Quite a few films have played with the vampirism-as-addiction/medical condition theme – Aaron’s Blood, Bliss, The Addiction, My Heart Can’t Beat Unless You Tell It To, Afflicted, Fessenden’s own Habit, Ganja and Hess (a minor character is called Dr Meda in homage to Bill Gunn’s film).  Jakob’s Wife complicates the set-up more by dwelling on Anne’s contradictory ties to her husband, who becomes a timid vampire-slayer/part-time minion, and her Master (Bonnie Aarons), a Nosferatu-look vampire who coheres with each feeding and seems as demanding as she is liberating.  Aarons, best known as the title spook in The Nun, is a rare woman to wear the Max Schreck-Klaus Kinski-Reggie Nadler talons/bald cap/rat-dentition vampire makeup – most Queen Vampires go for the Ingrid Pitt or Demon Child image, but it makes sense here that this Dracula is a woman.

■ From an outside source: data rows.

/-- The hosts of the later events are those of a safe run. -/
theorem oneHost_rest {s : State} (h : oneHost s = true) {ev : PortEvent} {rest : List PortEvent}
    (hp : s.port = ev :: rest) {t : State} (hport : t.port = rest) (hhost : t.host = s.host) :
    oneHost t = true := by
  rw [oneHost, hp, List.all_cons, Bool.and_eq_true] at h
  rw [oneHost, hport, hhost]
  exact h.2

/-- Settles O9. The oldest event is a reset or an access by the machine's host, so the step completes, and what
it leaves on the port are the later events. -/
theorem oneHostStepsAlwaysComplete : Obligations.OneHostStepsAlwaysComplete := by
  intro s h
  cases hp : s.port with
  | nil => exact ⟨s, step_idle hp, h, hp, rfl, rfl, [], (List.append_nil _).symm, by decide⟩
  | cons ev rest =>
    cases ev with
    | reset =>
      exact ⟨_, step_reset hp, oneHost_rest h hp rfl rfl, rfl, rfl, rfl, [], (List.append_nil _).symm, by decide⟩
    | access agent tx =>
      obtain rfl : agent = s.host := by
        simp [oneHost, hp] at h
        exact h.1
      obtain ⟨t, r, hexec, hresp, hr, hparams, hhost, hport⟩ :=
        everyInstructionCompletes (s.setPort rest) (decode (.hostTx tx))
      refine ⟨t, (step_hostAccess hp).trans hexec, oneHost_rest h hp hport hhost, hport, hparams, hhost, r,
        hresp, ?_⟩
      rw [hr]
      split <;> decide
    | accessInReset agent tx =>
      obtain rfl : agent = s.host := by
        simp [oneHost, hp] at h
        exact h.1
      have hstep : step s = .next (accessUnderReset tx (s.setPort rest)) := by
        rw [step_accessInReset hp, if_pos rfl]
      rw [accessUnderReset_eq] at hstep
      refine ⟨_, hstep, oneHost_rest h hp rfl rfl, rfl, rfl, rfl, _, rfl, ?_⟩
      split <;> decide

end Sys2Proof.Machine

/-! PROOF. What a host access does to CMD, the packet, STATUS and the reads that follow it (10_state.md R20, R21;
20_memory.md R44; 40_host_access.md R77; 70_reset_and_hazards.md R126, R127). -/

namespace Sys2Proof.Machine

theorem codeEffect_of_command {c : Byte} (h : isCommandCode c = true) : codeEffect c = .command c := if_pos h

theorem codeEffect_of_illegal {c : Byte} (h : isCommandCode c = false) : codeEffect c = .illegal c :=
  if_neg (ne_true_of_eq_false h)

/-- An effect that issues no code keeps the packet and CMD. -/
theorem Effect.apply_keeps_packet {e : Effect} (h : e.code = none) (s : State) :
    (e.apply s).outlen = s.outlen ∧ (e.apply s).outbuf = s.outbuf ∧ (e.apply s).cmd = s.cmd := by
  cases e with
  | command c => cases h
  | illegal c => cases h
  | _ => exact ⟨rfl, rfl, rfl⟩

/-- Settles O54. An instruction that issues no code has an effect that issues none. -/
theorem packetOutlivesEveryOtherAccess : Obligations.PacketOutlivesEveryOtherAccess := fun s i hi =>
  ⟨_, exec_eq_apply i s, Effect.apply_keeps_packet (effectOf_code hi) s⟩

/-- Each code, legal or not, is left in CMD (R20). -/
theorem cmd_codeEffect (c : Byte) (s : State) : ((codeEffect c).apply s).cmd = c := by
  unfold codeEffect
  split <;> rfl

/-- Settles O28. Every issued code is left in CMD, and an effect that issues none keeps it. -/
theorem cmdReadsBackTheLastCode : Obligations.CmdReadsBackTheLastCode := by
  refine ⟨fun s d => ?_, fun s i hi => ?_, rfl⟩
  · have hcmd : ((codeEffect (d.setWidth 8)).apply s).cmd = d.extractLsb' 0 8 := by
      rw [cmd_codeEffect, BitVec.setWidth_eq_extractLsb' (by decide)]
    have hread : zext64 (d.extractLsb' 0 8) = BitVec.ofNat 64 (d.toNat % 256) := by
      apply BitVec.eq_of_toNat_eq
      simp only [BitVec.toNat_setWidth, BitVec.extractLsb'_toNat, Nat.shiftRight_zero, BitVec.toNat_ofNat]
    refine ⟨_, exec_eq_apply (.wr 0x000#12 d) s, hcmd, fun e => ?_⟩
    refine (exec_rd_addrOf .cmd e _).trans ?_
    rw [← hread, ← hcmd]
    rfl
  · obtain ⟨-, -, hcmd⟩ := Effect.apply_keeps_packet (effectOf_code hi) s
    exact ⟨_, exec_eq_apply i s, hcmd⟩

/-- A response adds to what the host has read and changes no register. -/
theorem readReg_respond (s : State) (v : Word) (r : HostReg) : readReg (s.respond v) r = readReg s r := by
  cases r <;> rfl

/-- A host read of a mapped address, by the register there. -/
theorem exec_rd_of_regAt {a : HostAddr} {r : HostReg} (h : regAt a = some r) (d : Word) (s : State) :
    exec (.rd a d) s = .next (s.respond (readReg s r)) := by
  rw [exec_eq_apply, effectOf, h]
  rfl

/-- Settles O26. The second read finds the register as the first one did. -/
theorem readsAreIdempotent : Obligations.ReadsAreIdempotent := by
  intro s a d e ha
  obtain ⟨r, hr⟩ := exists_regAt ha
  refine ⟨readReg s r, _, exec_rd_of_regAt hr d s, rfl, ?_⟩
  rw [exec_rd_of_regAt hr, readReg_respond]
  simp only [State.respond, List.append_assoc, List.cons_append, List.nil_append]

/-- A store leaves every other register's reading (R77). -/
theorem readReg_storeOperand_other {r : OperandReg} {q : HostReg} (h : q ≠ .operand r) (d : Word) (s : State) :
    readReg (storeOperand r d s) q = readReg s q := by
  cases q with
  | operand q => exact readOperand_writeOperand_other s.operands r q d fun e => h (congrArg HostReg.operand e)
  | _ => rfl

/-- The second of two stores to one operand stands (R77). -/
theorem storeOperand_storeOperand (r : OperandReg) (d e : Word) (s : State) :
    storeOperand r e (storeOperand r d s) = storeOperand r e s := by
  rw [storeOperand_eq, storeOperand_eq, storeOperand_eq, writeOperand_writeOperand]

/-- Settles O25. Each clause is the store's own law, with the registers told apart by their addresses. -/
theorem readAfterWriteReturnsTheWrite : Obligations.ReadAfterWriteReturnsTheWrite := by
  intro s a d ha
  obtain ⟨r, hr⟩ := (regAt_operand_iff a).mpr ha
  refine ⟨storeOperand r d s, exec_wr_operand hr d s, fun e => ?_, fun b e hba hb => ?_, fun e => ?_⟩
  · have hread : readReg (storeOperand r d s) (.operand r) = BitVec.ofNat 64 (d.toNat % 2 ^ addrWidth a) := by
      rw [regAt_eq_some_iff.mp hr, addrWidth_addrOf]
      exact readOperand_writeOperand_same s.operands r d
    rw [exec_rd_of_regAt hr, hread]
    rfl
  · obtain ⟨q, hq⟩ := exists_regAt hb
    have hqr : q ≠ .operand r := by
      rintro rfl
      exact hba ((regAt_eq_some_iff.mp hq).trans (regAt_eq_some_iff.mp hr).symm)
    refine ⟨readReg s q, exec_rd_of_regAt hq e s, ?_⟩
    rw [exec_rd_of_regAt hq, readReg_storeOperand_other hqr]
    rfl
  · rw [exec_wr_operand hr, exec_wr_operand hr, storeOperand_storeOperand]

/-- The effects of the accesses that raise BADACC (R107). -/
def Effect.isBad : Effect → Bool
  | .badRead => true
  | .badWrite => true
  | _ => false

/-- The STATUS bits that an effect selects for clearing (R72). -/
def Effect.clears : Effect → Nat → Bool
  | .acknowledge d, j => decide (j < 3) && d.getLsbD j
  | _, _ => false

theorem Effect.isBad_of_code {e : Effect} {c : Byte} (h : e.code = some c) : e.isBad = false := by
  cases e with
  | badRead => cases h
  | badWrite => cases h
  | _ => rfl

theorem Effect.clears_of_code {e : Effect} {c : Byte} (h : e.code = some c) (j : Nat) : e.clears j = false := by
  cases e with
  | acknowledge d => cases h
  | _ => rfl

theorem unmappedAddr_eq (a : HostAddr) : unmappedAddr a = (regAt a).isNone := by
  rw [Bool.eq_iff_iff, ← regAt_eq_none_iff, Option.isNone_iff_eq_none]

/-- The bad accesses of R107 are those whose effect raises BADACC. -/
theorem isBad_effectOf (i : Instr) : (effectOf i).isBad = isBadAccess i := by
  cases i with
  | rd a d =>
    rw [effectOf, isBadAccess, unmappedAddr_eq]
    cases regAt a <;> rfl
  | wr a d =>
    rw [effectOf, isBadAccess, unmappedAddr_eq, Bool.eq_iff_iff, Bool.or_eq_true, ← regAt_readOnly_iff]
    cases regAt a with
    | none => simp [writeEffect, Effect.isBad]
    | some r =>
      cases r with
      | cmd => simp [writeEffect, Effect.isBad_of_code (code_codeEffect _)]
      | _ => simp [writeEffect, Effect.isBad]
  | _ => rfl

/-- The write to STATUS is the access whose effect clears bits. -/
theorem clears_effectOf (i : Instr) (j : Nat) : (effectOf i).clears j = clearsStatusBit i j := by
  cases i with
  | rd a d =>
    rw [effectOf]
    cases regAt a <;> rfl
  | wr a d =>
    have hstatus : (a == 0x001#12) = decide (regAt a = some .status) := by
      rw [Bool.eq_iff_iff, decide_eq_true_eq, regAt_eq_some_iff, beq_iff_eq]
      rfl
    rw [effectOf, clearsStatusBit, hstatus]
    cases regAt a with
    | none => simp [writeEffect, Effect.clears]
    | some r =>
      cases r with
      | cmd => simp [writeEffect, Effect.clears_of_code (code_codeEffect _)]
      | _ => simp [writeEffect, Effect.clears]
  | _ => rfl

theorem getLsbD_doneMask (j : Nat) : doneMask.getLsbD j = decide (j = 0) := by
  rw [show doneMask = BitVec.twoPow 8 0 from rfl, BitVec.getLsbD_twoPow]
  simp [eq_comm]

theorem getLsbD_badaccMask (j : Nat) : (eventMask .badacc).getLsbD j = decide (j = 2) := by
  rw [show eventMask .badacc = BitVec.twoPow 8 2 from rfl, BitVec.getLsbD_twoPow]
  simp [eq_comm]

/-- A command sets DONE and keeps every other bit (R96). -/
theorem getLsbD_status_command (c : Byte) (s : State) (j : Nat) :
    ((Effect.command c).apply s).status.getLsbD j = (s.status.getLsbD j || decide (j = 0)) := by
  rw [← getLsbD_doneMask]
  exact BitVec.getLsbD_or

/-- A bad access sets BADACC and keeps every other bit (R107). -/
theorem getLsbD_raise_badacc (s : State) (j : Nat) :
    (raise .badacc s).status.getLsbD j = (s.status.getLsbD j || decide (j = 2)) := by
  rw [← getLsbD_badaccMask]
  exact BitVec.getLsbD_or

/-- STATUS after an effect, in the bits that issuing a code does not change: BADACC and the reserved bits, and the
others where no code is issued. -/
theorem Effect.getLsbD_status (e : Effect) (s : State) {j : Nat} (h : e.code = none ∨ 2 ≤ j) :
    (e.apply s).status.getLsbD j = ((e.isBad && decide (j = 2)) || (s.status.getLsbD j && !e.clears j)) := by
  cases e with
  | command c =>
    have hj : 2 ≤ j := h.resolve_left (by simp [Effect.code])
    rw [getLsbD_status_command, decide_eq_false (by omega : ¬j = 0)]
    simp [Effect.isBad, Effect.clears]
  | illegal c =>
    have hj : 2 ≤ j := h.resolve_left (by simp [Effect.code])
    exact (getLsbD_statusAfterIllegal_other s.status hj).trans (by simp [Effect.isBad, Effect.clears])
  | acknowledge d => exact (getLsbD_statusW1C s.status d j).trans (by simp [Effect.isBad, Effect.clears])
  | badRead => exact (getLsbD_raise_badacc s j).trans (by simp [Effect.isBad, Effect.clears, Bool.or_comm])
  | badWrite => exact (getLsbD_raise_badacc s j).trans (by simp [Effect.isBad, Effect.clears, Bool.or_comm])
  | read r => simp [Effect.apply, Effect.isBad, Effect.clears]
  | store r d => simp [Effect.apply, Effect.isBad, Effect.clears, storeOperand_eq]

/-- DONE and ILLCMD after an issued code (R96, R101). -/
theorem getLsbD_status_codeEffect (c : Byte) (s : State) :
    ((codeEffect c).apply s).status.getLsbD 0 = isCommandCode c ∧
      ((codeEffect c).apply s).status.getLsbD 1 = (s.status.getLsbD 1 || !isCommandCode c) := by
  cases h : isCommandCode c with
  | true =>
    rw [codeEffect_of_command h, getLsbD_status_command, getLsbD_status_command]
    simp
  | false =>
    rw [codeEffect_of_illegal h, Bool.not_false, Bool.or_true]
    exact ⟨getLsbD_statusAfterIllegal_done s.status, getLsbD_statusAfterIllegal_illcmd s.status⟩

/-- Settles O29. An issued code decides DONE and ILLCMD; every other bit is what the instruction's effect makes it. -/
theorem statusBitsChangeOnlyAsListed : Obligations.StatusBitsChangeOnlyAsListed := by
  intro s i hwf
  refine ⟨_, exec_eq_apply i s, fun c hc => ?_, fun hi => ?_, ?_, fun j hj => ?_⟩
  · rw [effectOf_of_issued hwf hc]
    exact getLsbD_status_codeEffect c s
  · rw [Effect.getLsbD_status _ s (.inl (effectOf_code hi)), Effect.getLsbD_status _ s (.inl (effectOf_code hi)),
      clears_effectOf, clears_effectOf]
    simp
  · rw [Effect.getLsbD_status _ s (.inr le_rfl), isBad_effectOf, clears_effectOf]
    simp
  · have hclears : clearsStatusBit i j = false := by
      cases i <;> simp [clearsStatusBit, Nat.not_lt.mpr hj]
    rw [Effect.getLsbD_status _ s (.inr (by omega)), clears_effectOf, hclears, decide_eq_false (by omega : ¬j = 2)]
    simp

Jakob has a notion that Lost Boys rules apply and presumes staking the Master will ‘cure’ his wife – though Crampton’s Anne seems unlikely ever to go back in her box and Jakob also responds despite himself to being the junior partner for once (as demonstrated literally in a sex scene where he starts out on top and winds up underneath).  This Master, when she gets a voice, mentions her own Master, so the chain isn’t likely to be broken by a conventional finale – and that’s not what Stevens delivers.  Reuniting from Ted Geoghegan’s We Are Still Here, in which they played characters called Anne and Jacob, Crampton and Fessenden make a great horror icon couple.  Crampton relishes the opportunity to play a mature yet violently sexual monster diva and Fessenden adds nuance to what could have been a stock annoying husband role.  Stevens, following Girl on the 3rd Floor, embraces old-style supernatural vampirism, embedded in an understated contemporary drudgery.  Nyisha Bell also impresses as a putupon parishioner who is an earlier instance of the Master’s liberation through transformation.